Услышав это, Рур растерялся.Он ожидал приказа, даже вернее – приговора, но никак не вопроса.
– Ну… – он не сразу нашелся, что ответить, однако видя, что Хранитель молчит, ожидая его слов, вынужден был, лихорадочно обдумывая все услышанное в зале храма, заговорить. – Чтобы дать поручение.
– Какое же?-спросил старик.
– Узнать, почему боги послали к нам дракона. Если мы в чем-то виноваты в Их глазах, мы должны знать, в чем наша вина, чтобы исправиться…
– Подожди, – остановил его служитель, бросив быстрый взгляд на хозяина города, – подожди, – повторил он. – Ты и сам не представляешь, как многое может зависеть от сказанных тобой слов…
– Гешт, – Шед качнул головой, – мы не должны помогать ему делать выбор. Это не правильно.
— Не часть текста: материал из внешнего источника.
/-- The link counters at 0 (R170). -/
def LinkCounters.zero : LinkCounters := ⟨0, 0, 0, 0, 0, 0, 0, 0, 0, 0, 0, 0⟩

/-- HLI after power-on and pin reset, with the straps read (R159, R164, R170). -/
def Hli.reset (straps : BitVec 4) : Hli :=
  { station := 0x0F00#16 + straps.setWidth 16, linkUp := false, placing := none, class1 := [], class2 := [],
    class3 := [], counters := .zero, lineOut := none }

/-! ### Management Engine -/

/-- A management request as received: its source station and its payload (R180). -/
structure Request where
  source : Station
  payload : List Byte
  deriving DecidableEq, Repr

/-- A reply as MGE hands it to the egress arbiter: its destination and its payload (Table 8-7, R169). -/
structure Reply where
  dest : Station
  payload : List Byte
  deriving DecidableEq, Repr

/-- What stands in service (R181, R168). -/
inductive Service where
  /-- no request in service -/
  | idle
  /-- a request taken from the queue, not yet acted on -/
  | taken (req : Request)
  /-- a request acted on, its reply held while class 3 is full -/
  | held (reply : Reply)
  deriving DecidableEq, Repr

/-- The hall mode (R183), coded in this order. -/
inductive HallMode where
  | closed | opened
  deriving DecidableEq, Repr

/-- The hall settings (R186). -/
structure Settings where
  ready : Nat
  full : Nat
  grace : Nat
  autoEnrol : Bool
  deriving DecidableEq, Repr

/-- Management Engine (chapter 10). -/
structure Mge where
  requests : List Request
  service : Service
  mode : HallMode
  hubTime : Nat
  settings : Settings
  received : Nat
  busyReplies : Nat
  badRequests : Nat
  deriving DecidableEq, Repr

/-- The hall settings after power-on and pin reset (R186). -/
def Settings.reset : Settings := { ready := 80, full := 98, grace := 15, autoEnrol := false }

/-! ### The whole hub -/

/-- The state of the hub. `choices` counts the free values used (log 18); `pending` is the queue of waiting commands. -/
structure State where
  clock : Clock
  siu : Siu
  mxr : Mxr
  zal : Zal
  tcl : Tcl
  flt : Flt
  rpl : Rpl
  chs : Chs
  evq : Evq
  hli : Hli
  mge : Mge
  choices : Nat
  pending : List Instr
  deriving DecidableEq, Repr

/-- The hub after power-on or pin reset with this strap value (R4, R41, R61, R87, R111, R136, R158, R159, R170, R179,
R188); the phase of the clock is log 1. -/
def State.atReset (straps : BitVec 4) : State :=
  { clock := { now := 0, nextMix := Config.framePeriodMs, nextSecond := 1000 }
    siu := { sources := .fill 48 none }
    mxr := { programs := .fill 32 .reset, applyRequest := false }
    zal := { channels := .fill 24 .reset, zones := .fill 12 .reset }
    tcl := { tours := .fill 16 .reset }
    flt := { receivers := .fill 384 none, unknownDocks := 0, unplannedTakes := 0, lateReturns := 0 }
    rpl := { racks := .fill 12 .reset, bays := .fill 288 .reset, curve := defaultCurve, unroutedRack := 0,
             senderHolds := false, lastRack := 11, lastBay := .fill 12 23 }
    chs := { sched := .fill 12 .reset, table := defaultBandTable }
    evq := { enables := BitVec.allOnes 31, queue := [], overflow := false, drops := 0, desk := none }
    hli := .reset straps
    mge := { requests := [], service := .idle, mode := .closed, hubTime := 0, settings := .reset, received := 0,
             busyReplies := 0, badRequests := 0 }
    choices := 0
    pending := [] }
– Я и не иду против истинности, – теперь была его очередь перебивать старого друга, настаивая на своем, – но прежде чем идти в будущее он должен знать прошлое. Чем больше он будет видеть из того, что позади, тем на больше шагов вперед откроется ему дорога. Рур, – он вновь повернулся к гончару, – ты, конечно же, знаешь о драконе, о той плате, которую он требует от нас каждое полнолуние?
– Двух горожан.
– Да, мастер, – продолжал служитель, – каждый раз мы отдаем по одной из самых красивых дочерей, матерей или жен и одному из самых сильных воинов или искусных мастеров, в настоящем, прошлом или будущем. Нам не оставлено даже право выбирать, когда и в этом все обязаны подчиняться воле бога – бога судьбы – бросая в начале месяца, в новолуние жребий.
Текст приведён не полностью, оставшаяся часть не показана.